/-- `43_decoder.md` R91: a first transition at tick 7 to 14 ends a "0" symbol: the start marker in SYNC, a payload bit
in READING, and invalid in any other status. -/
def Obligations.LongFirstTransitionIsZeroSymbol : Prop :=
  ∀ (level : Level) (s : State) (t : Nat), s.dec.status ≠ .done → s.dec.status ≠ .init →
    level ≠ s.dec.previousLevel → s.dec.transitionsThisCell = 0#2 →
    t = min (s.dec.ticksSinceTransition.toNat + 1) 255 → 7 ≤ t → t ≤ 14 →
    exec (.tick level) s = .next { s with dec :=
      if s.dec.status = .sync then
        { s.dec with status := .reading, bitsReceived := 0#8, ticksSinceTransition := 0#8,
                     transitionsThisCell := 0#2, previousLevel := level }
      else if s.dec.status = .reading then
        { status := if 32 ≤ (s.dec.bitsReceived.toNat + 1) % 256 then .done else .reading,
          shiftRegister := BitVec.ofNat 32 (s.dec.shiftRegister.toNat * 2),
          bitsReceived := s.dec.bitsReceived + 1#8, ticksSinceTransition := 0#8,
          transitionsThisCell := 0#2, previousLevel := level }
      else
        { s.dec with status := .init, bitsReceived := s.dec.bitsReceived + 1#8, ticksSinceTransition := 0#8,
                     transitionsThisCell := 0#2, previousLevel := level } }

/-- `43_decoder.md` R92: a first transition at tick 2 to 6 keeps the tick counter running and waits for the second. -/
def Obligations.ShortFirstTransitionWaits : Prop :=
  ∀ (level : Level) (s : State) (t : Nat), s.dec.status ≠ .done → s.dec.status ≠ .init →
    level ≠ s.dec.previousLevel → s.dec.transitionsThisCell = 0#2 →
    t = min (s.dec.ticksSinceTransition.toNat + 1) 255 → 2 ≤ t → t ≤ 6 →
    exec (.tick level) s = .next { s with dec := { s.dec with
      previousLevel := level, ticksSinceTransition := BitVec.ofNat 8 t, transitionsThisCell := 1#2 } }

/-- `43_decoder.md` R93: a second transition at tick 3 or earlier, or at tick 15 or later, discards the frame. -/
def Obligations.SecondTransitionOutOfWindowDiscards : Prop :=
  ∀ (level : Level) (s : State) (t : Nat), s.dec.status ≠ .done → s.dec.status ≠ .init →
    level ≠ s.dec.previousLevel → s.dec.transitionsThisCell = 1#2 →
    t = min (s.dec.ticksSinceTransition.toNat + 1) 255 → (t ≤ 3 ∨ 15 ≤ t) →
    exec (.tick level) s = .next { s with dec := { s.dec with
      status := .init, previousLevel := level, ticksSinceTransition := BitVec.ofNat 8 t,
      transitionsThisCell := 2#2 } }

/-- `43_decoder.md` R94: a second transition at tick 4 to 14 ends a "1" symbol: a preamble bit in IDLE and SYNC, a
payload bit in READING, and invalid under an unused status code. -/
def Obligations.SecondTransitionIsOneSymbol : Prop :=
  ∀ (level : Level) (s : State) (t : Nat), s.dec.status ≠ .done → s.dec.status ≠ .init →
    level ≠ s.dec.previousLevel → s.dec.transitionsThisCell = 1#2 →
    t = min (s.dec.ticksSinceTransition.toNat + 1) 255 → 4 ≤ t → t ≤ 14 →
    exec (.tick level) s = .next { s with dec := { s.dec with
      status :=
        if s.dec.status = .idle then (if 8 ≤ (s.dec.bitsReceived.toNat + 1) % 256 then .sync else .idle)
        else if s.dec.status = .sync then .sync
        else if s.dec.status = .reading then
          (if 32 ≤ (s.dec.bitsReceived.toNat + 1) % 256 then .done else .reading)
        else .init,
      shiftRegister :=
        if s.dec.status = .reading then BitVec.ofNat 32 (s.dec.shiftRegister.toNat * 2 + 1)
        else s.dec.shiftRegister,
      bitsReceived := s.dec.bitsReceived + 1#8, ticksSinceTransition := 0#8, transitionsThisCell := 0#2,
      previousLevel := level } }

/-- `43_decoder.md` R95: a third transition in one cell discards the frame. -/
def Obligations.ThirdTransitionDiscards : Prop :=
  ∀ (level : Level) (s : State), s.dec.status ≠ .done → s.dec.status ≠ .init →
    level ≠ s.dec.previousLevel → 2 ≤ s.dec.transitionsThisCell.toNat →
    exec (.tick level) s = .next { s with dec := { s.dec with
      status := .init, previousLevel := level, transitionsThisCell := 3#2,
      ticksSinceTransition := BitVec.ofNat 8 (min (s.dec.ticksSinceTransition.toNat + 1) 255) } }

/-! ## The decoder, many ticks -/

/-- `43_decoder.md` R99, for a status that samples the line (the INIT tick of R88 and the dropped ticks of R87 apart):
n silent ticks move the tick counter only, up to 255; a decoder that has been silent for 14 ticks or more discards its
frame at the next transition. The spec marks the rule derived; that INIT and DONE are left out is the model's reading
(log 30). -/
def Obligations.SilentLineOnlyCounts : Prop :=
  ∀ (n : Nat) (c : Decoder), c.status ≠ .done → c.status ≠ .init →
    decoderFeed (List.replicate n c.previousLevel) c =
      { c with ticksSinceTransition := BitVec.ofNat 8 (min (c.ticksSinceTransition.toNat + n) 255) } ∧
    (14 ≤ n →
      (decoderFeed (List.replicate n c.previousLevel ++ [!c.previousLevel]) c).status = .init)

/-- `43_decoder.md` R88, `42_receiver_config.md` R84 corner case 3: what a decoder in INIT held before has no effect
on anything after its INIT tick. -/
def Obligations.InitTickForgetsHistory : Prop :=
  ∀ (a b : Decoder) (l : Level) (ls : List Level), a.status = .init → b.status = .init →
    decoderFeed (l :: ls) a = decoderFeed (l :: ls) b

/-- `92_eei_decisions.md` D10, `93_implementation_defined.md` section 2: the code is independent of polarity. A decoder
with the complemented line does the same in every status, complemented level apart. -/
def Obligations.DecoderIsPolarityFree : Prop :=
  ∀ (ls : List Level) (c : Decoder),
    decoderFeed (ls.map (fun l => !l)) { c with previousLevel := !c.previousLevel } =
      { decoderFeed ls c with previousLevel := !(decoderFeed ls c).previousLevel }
—————
**PROMPT:** The response should consist of every record above, reproduced exactly.

**RESPONSE:**
/-- `43_decoder.md` R91: a first transition at tick 7 to 14 ends a "0" symbol: the start marker in SYNC, a payload bit
in READING, and invalid in any other status. -/
def Obligations.LongFirstTransitionIsZeroSymbol : Prop :=
  ∀ (level : Level) (s : State) (t : Nat), s.dec.status ≠ .done → s.dec.status ≠ .init →
    level ≠ s.dec.previousLevel → s.dec.transitionsThisCell = 0#2 →
    t = min (s.dec.ticksSinceTransition.toNat + 1) 255 → 7 ≤ t → t ≤ 14 →
    exec (.tick level) s = .next { s with dec :=
      if s.dec.status = .sync then
        { s.dec with status := .reading, bitsReceived := 0#8, ticksSinceTransition := 0#8,
                     transitionsThisCell := 0#2, previousLevel := level }
      else if s.dec.status = .reading then
        { status := if 32 ≤ (s.dec.bitsReceived.toNat + 1) % 256 then .done else .reading,
          shiftRegister := BitVec.ofNat 32 (s.dec.shiftRegister.toNat * 2),
          bitsReceived := s.dec.bitsReceived + 1#8, ticksSinceTransition := 0#8,
          transitionsThisCell := 0#2, previousLevel := level }
      else
        { s.dec with status := .init, bitsReceived := s.dec.bitsReceived + 1#8, ticksSinceTransition := 0#8,
                     transitionsThisCell := 0#2, previousLevel := level } }

/-- `43_decoder.md` R92: a first transition at tick 2 to 6 keeps the tick counter running and waits for the second. -/
def Obligations.ShortFirstTransitionWaits : Prop :=
  ∀ (level : Level) (s : State) (t : Nat), s.dec.status ≠ .done → s.dec.status ≠ .init →
    level ≠ s.dec.previousLevel → s.dec.transitionsThisCell = 0#2 →
    t = min (s.dec.ticksSinceTransition.toNat + 1) 255 → 2 ≤ t → t ≤ 6 →
    exec (.tick level) s = .next { s with dec := { s.dec with
      previousLevel := level, ticksSinceTransition := BitVec.ofNat 8 t, transitionsThisCell := 1#2 } }

/-- `43_decoder.md` R93: a second transition at tick 3 or earlier, or at tick 15 or later, discards the frame. -/
def Obligations.SecondTransitionOutOfWindowDiscards : Prop :=
  ∀ (level : Level) (s : State) (t : Nat), s.dec.status ≠ .done → s.dec.status ≠ .init →
    level ≠ s.dec.previousLevel → s.dec.transitionsThisCell = 1#2 →
    t = min (s.dec.ticksSinceTransition.toNat + 1) 255 → (t ≤ 3 ∨ 15 ≤ t) →
    exec (.tick level) s = .next { s with dec := { s.dec with
      status := .init, previousLevel := level, ticksSinceTransition := BitVec.ofNat 8 t,
      transitionsThisCell := 2#2 } }

/-- `43_decoder.md` R94: a second transition at tick 4 to 14 ends a "1" symbol: a preamble bit in IDLE and SYNC, a
payload bit in READING, and invalid under an unused status code. -/
def Obligations.SecondTransitionIsOneSymbol : Prop :=
  ∀ (level : Level) (s : State) (t : Nat), s.dec.status ≠ .done → s.dec.status ≠ .init →
    level ≠ s.dec.previousLevel → s.dec.transitionsThisCell = 1#2 →
    t = min (s.dec.ticksSinceTransition.toNat + 1) 255 → 4 ≤ t → t ≤ 14 →
    exec (.tick level) s = .next { s with dec := { s.dec with
      status :=
        if s.dec.status = .idle then (if 8 ≤ (s.dec.bitsReceived.toNat + 1) % 256 then .sync else .idle)
        else if s.dec.status = .sync then .sync
        else if s.dec.status = .reading then
          (if 32 ≤ (s.dec.bitsReceived.toNat + 1) % 256 then .done else .reading)
        else .init,
      shiftRegister :=
        if s.dec.status = .reading then BitVec.ofNat 32 (s.dec.shiftRegister.toNat * 2 + 1)
        else s.dec.shiftRegister,
      bitsReceived := s.dec.bitsReceived + 1#8, ticksSinceTransition := 0#8, transitionsThisCell := 0#2,
      previousLevel := level } }

/-- `43_decoder.md` R95: a third transition in one cell discards the frame. -/
def Obligations.ThirdTransitionDiscards : Prop :=
  ∀ (level : Level) (s : State), s.dec.status ≠ .done → s.dec.status ≠ .init →
    level ≠ s.dec.previousLevel → 2 ≤ s.dec.transitionsThisCell.toNat →
    exec (.tick level) s = .next { s with dec := { s.dec with
      status := .init, previousLevel := level, transitionsThisCell := 3#2,
      ticksSinceTransition := BitVec.ofNat 8 (min (s.dec.ticksSinceTransition.toNat + 1) 255) } }

/-! ## The decoder, many ticks -/

/-- `43_decoder.md` R99, for a status that samples the line (the INIT tick of R88 and the dropped ticks of R87 apart):
n silent ticks move the tick counter only, up to 255; a decoder that has been silent for 14 ticks or more discards its
frame at the next transition. The spec marks the rule derived; that INIT and DONE are left out is the model's reading
(log 30). -/
def Obligations.SilentLineOnlyCounts : Prop :=
  ∀ (n : Nat) (c : Decoder), c.status ≠ .done → c.status ≠ .init →
    decoderFeed (List.replicate n c.previousLevel) c =
      { c with ticksSinceTransition := BitVec.ofNat 8 (min (c.ticksSinceTransition.toNat + n) 255) } ∧
    (14 ≤ n →
      (decoderFeed (List.replicate n c.previousLevel ++ [!c.previousLevel]) c).status = .init)

/-- `43_decoder.md` R88, `42_receiver_config.md` R84 corner case 3: what a decoder in INIT held before has no effect
on anything after its INIT tick. -/
def Obligations.InitTickForgetsHistory : Prop :=
  ∀ (a b : Decoder) (l : Level) (ls : List Level), a.status = .init → b.status = .init →
    decoderFeed (l :: ls) a = decoderFeed (l :: ls) b

/-- `92_eei_decisions.md` D10, `93_implementation_defined.md` section 2: the code is independent of polarity. A decoder
with the complemented line does the same in every status, complemented level apart. -/
def Obligations.DecoderIsPolarityFree : Prop :=
  ∀ (ls : List Level) (c : Decoder),
    decoderFeed (ls.map (fun l => !l)) { c with previousLevel := !c.previousLevel } =
      { decoderFeed ls c with previousLevel := !(decoderFeed ls c).previousLevel }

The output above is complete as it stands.